Wednesday, May 25, 2005

Morbid

It's clear that moving companies are doing a brisk business in our little corner of the Rust Belt, especially since the closing of yet another factory this year. One moving company rep was particularly cheerful in giving us an estimate. "He's like an undertaker in a time of plague," Adam observed.

Are we death obsessed? Later that evening, Adam and I were lying flat on our yoga mats, in the final shivasana ("corpse") pose. We had a new teacher last night and so we were surprised when, after instructing us to stretch out and close our eyes, she began moving quietly from student to student. From the corner of one eye, I saw that she had a glass bottle in one hand and a hankerchief in the other.

It turns out that this most generous of yoga teachers was administering quick shoulder and neck massages, after applying to each of us a delicious, citrus-scented oil.

Adam said afterwards, "When I heard her approach, I looked over to make sure that she wasn't going to chloroform you."

"Adam!" I exclaimed, with horrified tone. But then I had to laugh, because I'd had exactly the same sick thought.

Tuesday, May 24, 2005

Just a few questions

• Why does my husband want to attend his ex-girlfriend's wedding?
• Doesn't it matter that she cheated on him in graduate school?
• Shouldn't it matter that she was (in his presence) as cruel as possible to me?
• Is it "unforgiving" of me to think that we might have left her in our past?
• Am I "suspicious" to be hurt by the fact of their renewed email correpondence?
• Does it matter that she's now a tenure-track professor in my husband's field?
• When my husband tells me that he needs to support this woman because she has "commitment issues" on account of her parents' 1986 divorce, am I a bitch for feeling zero sympathy?

Inner bitch does the math: "Been divorced" trumps "your parents' 20-year-old divorce." (Give me a f-ing break.) You made my husband cry, which means I don't have to be friends with you. Meanwhile, does the fiancé know that you're working out those "commitment issues" by calling up old boyfriends?

P.S. to husband: The nicest thing I can say about this is that you are as noble as you are insensitive.

Friday, May 20, 2005

Closing

Tomorrow, our sweet little house will belong to someone else. And, much as I like the new people, I am making myself scarce for the a.m. walk-through.

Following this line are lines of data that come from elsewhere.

theorem State.setGang_setTeam_setGang (s : State) (n core slot : Nat) (g g' : Gang) (t : Team) :
    ((s.setGang n g).setTeam core slot t).setGang n g' = (s.setGang n g').setTeam core slot t :=
  congrArg (fun x => State.setTeam x core slot t) (State.setGang_setGang s n g g')

theorem State.countArrive_of_bar {s : State} {si : Site} (hteam : s.team? si.core si.slot = some si.team) (g : Gang) (n : Nat)
    (b : Barrier) (e : TMask) : (s.setGang si.team.gang (g.setBar n b)).countArrive si n e =
      (s.setGang si.team.gang (g.setBar n (arrivedBy s si.team n e b))).setTeam si.core si.slot (withArrivals si.team n e) := by
  have hteam' : (s.setGang si.team.gang (g.setBar n b)).team? si.core si.slot = some si.team := hteam
  have hgang (u : Team) : ((s.setGang si.team.gang (g.setBar n b)).setTeam si.core si.slot u).gang? si.team.gang =
      some (g.setBar n b) := State.gang?_setGang_self ..
  unfold State.countArrive State.onTeam arrivedBy withArrivals
  dsimp only
  by_cases hall : (si.team.arrive.get 0 n ||| e) &&& si.team.alive = si.team.alive
  · rw [if_pos (beq_iff_eq.mpr hall), if_pos hall, if_pos hall, State.updTeam_of_team hteam', State.barArrive,
      State.updBar_of_gang (hgang _), State.setGang_setTeam_setGang,
      Gang.bar_setBar_self, Gang.setBar_setBar]
    rfl
  · rw [if_neg (fun h => hall (beq_iff_eq.mp h)), if_neg hall, if_neg hall, State.updTeam_of_team hteam']

/-- BARARR: the count is added to BYTES, and then the threads arrive. -/
theorem exec_bararr {s : State} {si : Site} {w : Ins} {g : Gang} (h : s.site? = some si) (hgoes : si.goes s .bararr w = true)
    (hgang : s.gang? si.team.gang = some g) (hthreads : si.team.arrive.get 0 (w.m 52 49) &&& si.exec w = 0)
    (hteam : (g.bar (w.m 52 49)).arrived &&& teamBit si.team = 0) (hmember : (g.bar (w.m 52 49)).members &&& teamBit si.team ≠ 0)
    (hcount : rd32 s si.core si.team 0 w.b < 2 ^ 24) :
    let n := w.m 52 49
    let b₁ := barrierAfter s n { g.bar n with bytes := (g.bar n).bytes + rd32 s si.core si.team 0 w.b }
    exec (.bararr w) s = .next ((s.setGang si.team.gang (g.setBar n (arrivedBy s si.team n (si.exec w) b₁))).goneOn si w
      ((withArrivals si.team n (si.exec w)).writeD w false [(0, b₁.phase.toNat)])) := by
  intro n b₁
  have hbar : s.bar si.team n = g.bar n := by rw [State.bar, hgang]
  have hadded : (s.setGang si.team.gang (g.setBar n b₁)).bar si.team n = b₁ := by
    rw [State.bar, State.gang?_setGang_self]
    exact Gang.bar_setBar_self ..
  have hdone : s.updBar si.team.gang n (fun b => { b with bytes := b.bytes + s.uni si w.b }) =
      s.setGang si.team.gang (g.setBar n b₁) := State.updBar_of_gang hgang _
  have harrived : ((s.setGang si.team.gang (g.setBar n b₁)).countArrive si n (si.exec w)).team? si.core si.slot =
      some (withArrivals si.team n (si.exec w)) := by
    rw [State.countArrive_of_bar (State.site?_team h)]
    exact State.team?_setTeam_self ..
  have hcount' : ¬ 2 ^ 24 ≤ s.uni si w.b := Nat.not_le.mpr hcount
  have hthreads' : si.team.arrive.get 0 n &&& si.exec w = 0 := hthreads
  have hteam' : (g.bar n).arrived &&& teamBit si.team = 0 := hteam
  have hmember' : ((g.bar n).members &&& teamBit si.team == 0) = false := beq_false_of_ne hmember
  show execBararr w s = _
  refine (issueTeam_goes _ h hgoes).trans (congrArg _ ?_)
  simp only [show w.m 52 49 = n from rfl, hbar, hthreads', hteam', hmember', hcount', hdone, hadded, bne_self_eq_false,
    Bool.or_self, Bool.false_eq_true, if_false]
  rw [State.finish_onTeam_of_team harrived, State.countArrive_of_bar (State.site?_team h)]
  exact State.setTeam_setTeam ..

theorem namedBarrierInstructions : Spec.NamedBarriers := fun w =>
  ⟨barinit_next w, barwait_passed w, barwait_waits w, bartest_phase,
    fun _ _ _ _ h g hphase hd hidle => bartest_passed h g hphase hd hidle,
    fun _ _ _ _ h hgoes hgang hthreads hteam hmember hcount => exec_bararr h hgoes hgang hthreads hteam hmember hcount⟩

/-- Settles O14: a change of a barrier is fitted and settled, and a phase that ends brings the next one nearer to incomplete. -/
theorem namedBarriers : Obligations.NamedBarriers := ⟨namedBarrierInstructions, barrierSettles⟩

end Sys2Proof.Machine
end

section
/-! PROOFS. Exceptions, and the trap instructions (07 R215 to R222, R227). -/

namespace Sys2Proof.Machine

open Sys2Proof Host Spec

/-! TCAUSE (R215). -/

theorem bitAt_toNat {n : Nat} (x : BitVec n) (k : Nat) : bitAt x.toNat k = x.getLsbD k := by
  rw [BitVec.getLsbD, Nat.testBit_eq_decide_div_mod_eq, bitAt, beq_eq_decide]

theorem boolNat_le_one (b : Bool) : boolNat b ≤ 1 := by cases b <;> decide

/-- The fields of TCAUSE do not overlap. -/
theorem causeWord_toNat (inh after : Bool) (code split cls : Nat) : (causeWord inh after code split cls).toNat =
    2 ^ 31 * boolNat inh + 2 ^ 30 * boolNat after + 2 ^ 16 * (code % 256) + 2 ^ 8 * (split % 16) + cls % 16 := by
  have hinh := boolNat_le_one inh
  have hafter := boolNat_le_one after
  rw [causeWord, BitVec.toNat_ofNat]
  omega

theorem causeWord_inh (inh after : Bool) (code split cls : Nat) :
    (causeWord inh after code split cls).getLsbD 31 = inh := by
  have hinh := boolNat_le_one inh
  have hafter := boolNat_le_one after
  rw [← bitAt_toNat, causeWord_toNat, bitAt_eq_iff]
  omega

theorem causeWord_fields (inh after : Bool) (code split cls : Nat) :
    let c := (causeWord inh after code split cls).toNat
    bits c 30 30 = boolNat after ∧ bits c 23 16 = code % 256 ∧ bits c 11 8 = split % 16 ∧ bits c 3 0 = cls % 16 := by
  have hinh := boolNat_le_one inh
  have hafter := boolNat_le_one after
  dsimp only
  rw [causeWord_toNat]
  simp only [bits]
  refine ⟨?_, ?_, ?_, ?_⟩ <;> omega

/-! Taking an exception (R216, R217). -/

theorem State.raise_handled {s : State} {t : Team} {x : Trap} (a : TrapAt) (hmask : t.tvmask.getLsbD x.cls = true)
    (hinh : t.inh = false) : s.raise t x a = s.setTeam a.core a.slot (t.enterHandler x a) := by
  simp only [State.raise, bitAt_toNat, hmask, hinh, Bool.not_false, Bool.and_self, if_true]

/-- Settles O18: a handled trap writes the trap registers and the split's place, and nothing else of the team. -/
theorem handlerEntry : Obligations.HandlerEntry := by
  intro s t x a p hmask hinh hcls hp
  obtain ⟨hafter, hcode, hsplit, hclass⟩ := causeWord_fields true x.after x.code a.entry x.cls
  rw [Nat.mod_eq_of_lt (a := x.cls) (by omega)] at hclass
  exact ⟨t.enterHandler x a, State.raise_handled a hmask hinh, rfl, rfl, causeWord_inh .., hafter, hcode, hsplit, hclass,
    Tbl.get?_alter_self hp _, fun e he => Tbl.get?_alter_ne _ _ he, rfl, rfl, rfl, rfl, rfl, rfl, rfl, rfl, rfl, rfl⟩

theorem not_handled {t : Team} {x : Trap} (h : t.tvmask.getLsbD x.cls = false ∨ t.inh = true) :
    (bitAt t.tvmask.toNat x.cls && !t.inh) = false := by
  rw [bitAt_toNat]
  rcases h with h | h <;> simp [h]

theorem State.raise_debugStop {s : State} {t : Team} {x : Trap} (a : TrapAt) (hcls : x.cls = clsBKPT)
    (hmask : t.tvmask.getLsbD x.cls = false) : s.raise t x a = s.setTeam a.core a.slot (t.enterDebugStop a) := by
  have hbit : bitAt t.tvmask.toNat x.cls = false := (bitAt_toNat ..).trans hmask
  rw [State.raise, if_neg (Bool.eq_false_iff.mp (not_handled (.inl hmask))), hbit, hcls]
  rfl

theorem State.raise_contextFault {s : State} {t : Team} {x : Trap} (a : TrapAt)
    (h : t.tvmask.getLsbD x.cls = false ∨ t.inh = true) (hstop : ¬(x.cls = clsBKPT ∧ t.tvmask.getLsbD x.cls = false)) :
    s.raise t x a = s.contextFault a.core a.slot (t.enterContextFault x a) := by
  have hstop' : (x.cls == clsBKPT && !bitAt t.tvmask.toNat x.cls) = false := by
    rw [bitAt_toNat]
    simpa using hstop
  rw [State.raise, if_neg (Bool.eq_false_iff.mp (not_handled h)), if_neg (Bool.eq_false_iff.mp hstop')]

theorem State.teamCx_of_gang {s : State} {t : Team} {g : Gang} (h : s.gang? t.gang = some g) :
    s.teamCx t = (s.launch? g.launch).map (·.cx) := by
  simp only [State.teamCx, State.launchOf, h]

/-- The state in which a gang is stopped and its team written. -/
def State.faultStopped (s : State) (core slot : Nat) (t : Team) (g : Gang) : State :=
  (s.setTeam core slot t).setGang t.gang { g with faultStop := true }

theorem State.faultStopped_gang? (s : State) (core slot : Nat) (t : Team) (g : Gang) :
    (s.faultStopped core slot t g).gang? t.gang = some { g with faultStop := true } := State.gang?_setGang_self ..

It feels like we're losing something more personal than property. I'm surprised by the envy I feel for these new people. Not just for taking the house, no. But for being on the verge of the life (and long residence) that was supposed to be Adam's and mine.

This is the second house for which I dared to have big, sentimental dreams. And it's the second house to bear witness to a far different narrative than the one I'd imagined would unfold in its rooms.

I know. It's just a house. Time to trade one dream for another. Our next home will be an apartment. This time, I'm not writing any scripts.

[Up next: The Script]

Tuesday, May 17, 2005

Clues

I dreamed I was eating lunch with my friend Lauren. When I looked at her, I could see the blood pouring out of my own ear.

I dreamed I borrowed my husband’s penis. I tried it on in the tub and was amused to watch it work. I washed it out, and gave it back to him.

I dreamed I was having a baby. I had mixed feelings about the baby, but, too late, I was already in labor. The baby came sliding toward me down a gushing, metal pipe. I dove forward and caught him – amazing catch – but he was only a fake baby, a rubber doll.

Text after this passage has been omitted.